=== The task ===
Copy out again, unchanged, the listing below from the line that has "def Obligations.SetOhbAppendsTheBlock : Prop" through the line that has "if p.valid = false then Machine.exec i".

=== Source records ===

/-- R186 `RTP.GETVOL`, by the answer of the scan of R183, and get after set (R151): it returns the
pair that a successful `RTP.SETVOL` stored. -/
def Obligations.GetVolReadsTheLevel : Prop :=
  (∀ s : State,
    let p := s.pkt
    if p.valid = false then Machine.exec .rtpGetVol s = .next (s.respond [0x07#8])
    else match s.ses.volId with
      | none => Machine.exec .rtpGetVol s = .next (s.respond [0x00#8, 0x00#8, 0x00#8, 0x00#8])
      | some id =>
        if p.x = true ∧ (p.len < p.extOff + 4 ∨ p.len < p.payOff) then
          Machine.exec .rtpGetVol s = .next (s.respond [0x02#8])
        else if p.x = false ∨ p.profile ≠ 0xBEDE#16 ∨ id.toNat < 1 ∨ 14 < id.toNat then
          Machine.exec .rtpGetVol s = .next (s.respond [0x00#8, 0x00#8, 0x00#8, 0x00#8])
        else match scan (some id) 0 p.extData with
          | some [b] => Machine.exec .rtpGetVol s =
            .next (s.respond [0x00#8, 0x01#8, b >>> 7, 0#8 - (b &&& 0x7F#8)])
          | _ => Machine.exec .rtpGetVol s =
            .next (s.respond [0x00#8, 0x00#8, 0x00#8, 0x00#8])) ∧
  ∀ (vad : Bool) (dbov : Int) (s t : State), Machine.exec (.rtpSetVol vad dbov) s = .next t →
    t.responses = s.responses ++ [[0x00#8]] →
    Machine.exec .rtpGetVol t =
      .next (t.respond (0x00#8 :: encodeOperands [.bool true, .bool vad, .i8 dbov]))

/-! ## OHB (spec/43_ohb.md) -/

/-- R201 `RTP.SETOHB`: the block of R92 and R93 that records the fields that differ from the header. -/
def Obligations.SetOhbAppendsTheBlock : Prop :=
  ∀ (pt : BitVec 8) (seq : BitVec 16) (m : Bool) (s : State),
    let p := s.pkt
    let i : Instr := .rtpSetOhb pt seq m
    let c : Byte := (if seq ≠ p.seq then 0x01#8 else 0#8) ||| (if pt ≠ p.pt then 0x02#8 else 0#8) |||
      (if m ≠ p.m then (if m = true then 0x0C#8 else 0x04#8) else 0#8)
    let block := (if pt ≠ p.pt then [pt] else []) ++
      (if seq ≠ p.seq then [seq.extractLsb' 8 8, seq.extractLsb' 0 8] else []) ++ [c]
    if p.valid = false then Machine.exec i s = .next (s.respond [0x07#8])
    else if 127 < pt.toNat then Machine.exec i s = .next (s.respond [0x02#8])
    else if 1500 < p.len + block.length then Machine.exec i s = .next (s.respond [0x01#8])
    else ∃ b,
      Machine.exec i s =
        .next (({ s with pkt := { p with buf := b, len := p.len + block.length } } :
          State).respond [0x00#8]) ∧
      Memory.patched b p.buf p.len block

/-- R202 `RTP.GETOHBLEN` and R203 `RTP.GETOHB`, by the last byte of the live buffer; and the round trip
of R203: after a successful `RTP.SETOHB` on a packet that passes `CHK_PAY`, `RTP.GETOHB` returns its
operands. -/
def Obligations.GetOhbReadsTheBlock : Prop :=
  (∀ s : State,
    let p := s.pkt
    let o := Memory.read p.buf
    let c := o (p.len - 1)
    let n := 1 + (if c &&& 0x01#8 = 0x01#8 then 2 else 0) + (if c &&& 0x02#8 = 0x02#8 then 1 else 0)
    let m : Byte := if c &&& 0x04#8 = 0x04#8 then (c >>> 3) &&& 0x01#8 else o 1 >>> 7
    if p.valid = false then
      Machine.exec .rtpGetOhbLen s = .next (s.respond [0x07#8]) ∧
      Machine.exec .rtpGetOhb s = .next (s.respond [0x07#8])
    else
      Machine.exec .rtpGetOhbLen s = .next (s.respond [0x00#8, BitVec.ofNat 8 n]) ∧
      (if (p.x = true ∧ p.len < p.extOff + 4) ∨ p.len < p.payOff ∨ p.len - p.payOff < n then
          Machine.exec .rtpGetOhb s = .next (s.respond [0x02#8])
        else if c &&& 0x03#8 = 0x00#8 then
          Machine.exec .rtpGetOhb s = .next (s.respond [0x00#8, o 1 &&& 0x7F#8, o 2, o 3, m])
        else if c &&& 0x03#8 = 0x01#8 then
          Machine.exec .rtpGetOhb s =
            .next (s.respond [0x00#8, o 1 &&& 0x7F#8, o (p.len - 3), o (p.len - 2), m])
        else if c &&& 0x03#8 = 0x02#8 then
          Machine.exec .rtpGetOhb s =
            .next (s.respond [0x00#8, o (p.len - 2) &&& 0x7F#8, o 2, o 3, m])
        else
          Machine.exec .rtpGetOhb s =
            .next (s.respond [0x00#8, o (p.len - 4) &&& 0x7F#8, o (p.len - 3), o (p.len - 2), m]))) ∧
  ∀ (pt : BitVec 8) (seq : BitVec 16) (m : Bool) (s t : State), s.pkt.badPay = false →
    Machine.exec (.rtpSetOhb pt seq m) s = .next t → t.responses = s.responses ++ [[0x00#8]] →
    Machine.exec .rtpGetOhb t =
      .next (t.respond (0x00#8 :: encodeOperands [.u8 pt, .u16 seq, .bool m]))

=== Answer to this problem ===
def Obligations.SetOhbAppendsTheBlock : Prop :=
  ∀ (pt : BitVec 8) (seq : BitVec 16) (m : Bool) (s : State),
    let p := s.pkt
    let i : Instr := .rtpSetOhb pt seq m
    let c : Byte := (if seq ≠ p.seq then 0x01#8 else 0#8) ||| (if pt ≠ p.pt then 0x02#8 else 0#8) |||
      (if m ≠ p.m then (if m = true then 0x0C#8 else 0x04#8) else 0#8)
    let block := (if pt ≠ p.pt then [pt] else []) ++
      (if seq ≠ p.seq then [seq.extractLsb' 8 8, seq.extractLsb' 0 8] else []) ++ [c]
    if p.valid = false then Machine.exec i s = .next (s.respond [0x07#8])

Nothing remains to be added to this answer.